* [Task]:
Please state the number of lines in the entries below where the word "loading" appears. Include nothing else.

---------- Material for the task ----------

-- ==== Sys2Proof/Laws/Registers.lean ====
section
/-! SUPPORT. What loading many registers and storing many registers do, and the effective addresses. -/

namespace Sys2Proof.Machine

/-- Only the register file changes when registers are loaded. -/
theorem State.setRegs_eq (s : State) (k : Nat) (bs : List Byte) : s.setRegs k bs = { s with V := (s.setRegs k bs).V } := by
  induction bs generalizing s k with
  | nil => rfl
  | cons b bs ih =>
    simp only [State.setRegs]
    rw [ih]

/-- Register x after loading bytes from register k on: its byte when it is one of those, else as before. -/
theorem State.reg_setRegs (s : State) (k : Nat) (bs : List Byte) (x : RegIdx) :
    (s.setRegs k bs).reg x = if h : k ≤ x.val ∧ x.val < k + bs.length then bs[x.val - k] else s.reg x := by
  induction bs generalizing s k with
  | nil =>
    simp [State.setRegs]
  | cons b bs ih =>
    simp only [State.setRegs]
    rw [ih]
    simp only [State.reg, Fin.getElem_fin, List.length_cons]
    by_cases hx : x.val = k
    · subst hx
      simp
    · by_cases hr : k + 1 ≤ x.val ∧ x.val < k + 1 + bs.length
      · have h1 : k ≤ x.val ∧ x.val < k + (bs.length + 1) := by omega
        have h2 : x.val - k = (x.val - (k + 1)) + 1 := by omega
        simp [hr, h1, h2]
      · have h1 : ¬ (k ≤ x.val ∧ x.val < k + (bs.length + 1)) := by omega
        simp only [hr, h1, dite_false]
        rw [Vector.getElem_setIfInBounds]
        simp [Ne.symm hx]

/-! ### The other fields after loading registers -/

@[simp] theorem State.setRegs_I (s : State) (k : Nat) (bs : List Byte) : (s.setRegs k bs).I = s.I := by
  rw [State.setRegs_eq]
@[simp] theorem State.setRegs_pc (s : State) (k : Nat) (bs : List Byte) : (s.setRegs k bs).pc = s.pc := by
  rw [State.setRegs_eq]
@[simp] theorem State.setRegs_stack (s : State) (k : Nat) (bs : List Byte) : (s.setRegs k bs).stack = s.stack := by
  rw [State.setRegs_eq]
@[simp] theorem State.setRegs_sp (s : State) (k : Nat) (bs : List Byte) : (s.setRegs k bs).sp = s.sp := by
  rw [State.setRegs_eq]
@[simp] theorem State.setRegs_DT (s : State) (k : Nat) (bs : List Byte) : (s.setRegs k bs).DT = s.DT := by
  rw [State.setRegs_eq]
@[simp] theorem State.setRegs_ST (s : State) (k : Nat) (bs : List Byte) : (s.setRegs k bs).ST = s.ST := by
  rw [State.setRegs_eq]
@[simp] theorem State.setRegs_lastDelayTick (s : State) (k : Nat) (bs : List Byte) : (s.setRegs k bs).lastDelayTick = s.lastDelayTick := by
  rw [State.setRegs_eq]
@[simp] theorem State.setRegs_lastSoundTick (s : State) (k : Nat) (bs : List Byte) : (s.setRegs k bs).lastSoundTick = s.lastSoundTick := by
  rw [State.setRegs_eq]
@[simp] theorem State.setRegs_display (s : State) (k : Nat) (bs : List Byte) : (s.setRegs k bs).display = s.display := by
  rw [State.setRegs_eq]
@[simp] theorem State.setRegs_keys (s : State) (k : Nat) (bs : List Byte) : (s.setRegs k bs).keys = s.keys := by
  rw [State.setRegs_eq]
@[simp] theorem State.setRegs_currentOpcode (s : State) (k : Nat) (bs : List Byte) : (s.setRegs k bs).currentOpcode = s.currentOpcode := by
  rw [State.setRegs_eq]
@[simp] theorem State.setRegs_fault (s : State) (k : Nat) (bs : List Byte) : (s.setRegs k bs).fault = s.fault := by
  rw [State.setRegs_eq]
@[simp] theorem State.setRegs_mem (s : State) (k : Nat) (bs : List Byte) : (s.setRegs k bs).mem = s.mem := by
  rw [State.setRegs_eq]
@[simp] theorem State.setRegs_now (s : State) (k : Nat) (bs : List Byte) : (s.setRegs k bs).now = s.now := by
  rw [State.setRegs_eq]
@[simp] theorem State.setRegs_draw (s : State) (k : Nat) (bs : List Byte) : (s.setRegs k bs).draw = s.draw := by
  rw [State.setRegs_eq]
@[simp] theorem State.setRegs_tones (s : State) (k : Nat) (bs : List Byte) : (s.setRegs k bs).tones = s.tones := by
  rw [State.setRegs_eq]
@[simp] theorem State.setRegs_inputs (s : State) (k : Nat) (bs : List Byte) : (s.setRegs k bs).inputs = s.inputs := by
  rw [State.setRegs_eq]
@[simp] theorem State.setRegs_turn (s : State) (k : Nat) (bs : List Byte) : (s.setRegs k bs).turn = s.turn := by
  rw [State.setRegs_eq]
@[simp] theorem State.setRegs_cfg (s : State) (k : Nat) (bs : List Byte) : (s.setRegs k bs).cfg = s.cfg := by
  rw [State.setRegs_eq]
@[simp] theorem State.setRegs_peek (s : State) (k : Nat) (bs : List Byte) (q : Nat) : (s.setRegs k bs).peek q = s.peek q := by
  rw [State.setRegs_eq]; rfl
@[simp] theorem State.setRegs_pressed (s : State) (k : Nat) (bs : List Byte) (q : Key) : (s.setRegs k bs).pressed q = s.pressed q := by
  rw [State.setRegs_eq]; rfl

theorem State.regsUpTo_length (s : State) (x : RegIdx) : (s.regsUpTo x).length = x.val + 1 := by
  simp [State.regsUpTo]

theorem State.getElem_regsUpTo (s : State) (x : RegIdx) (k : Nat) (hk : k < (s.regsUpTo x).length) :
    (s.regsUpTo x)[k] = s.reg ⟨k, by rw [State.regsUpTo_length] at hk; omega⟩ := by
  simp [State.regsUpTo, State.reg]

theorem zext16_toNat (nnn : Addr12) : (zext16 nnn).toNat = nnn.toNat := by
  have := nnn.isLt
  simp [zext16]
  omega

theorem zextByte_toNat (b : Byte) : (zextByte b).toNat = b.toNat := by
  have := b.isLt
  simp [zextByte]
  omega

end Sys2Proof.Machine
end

----------

* [Exercise result]:
3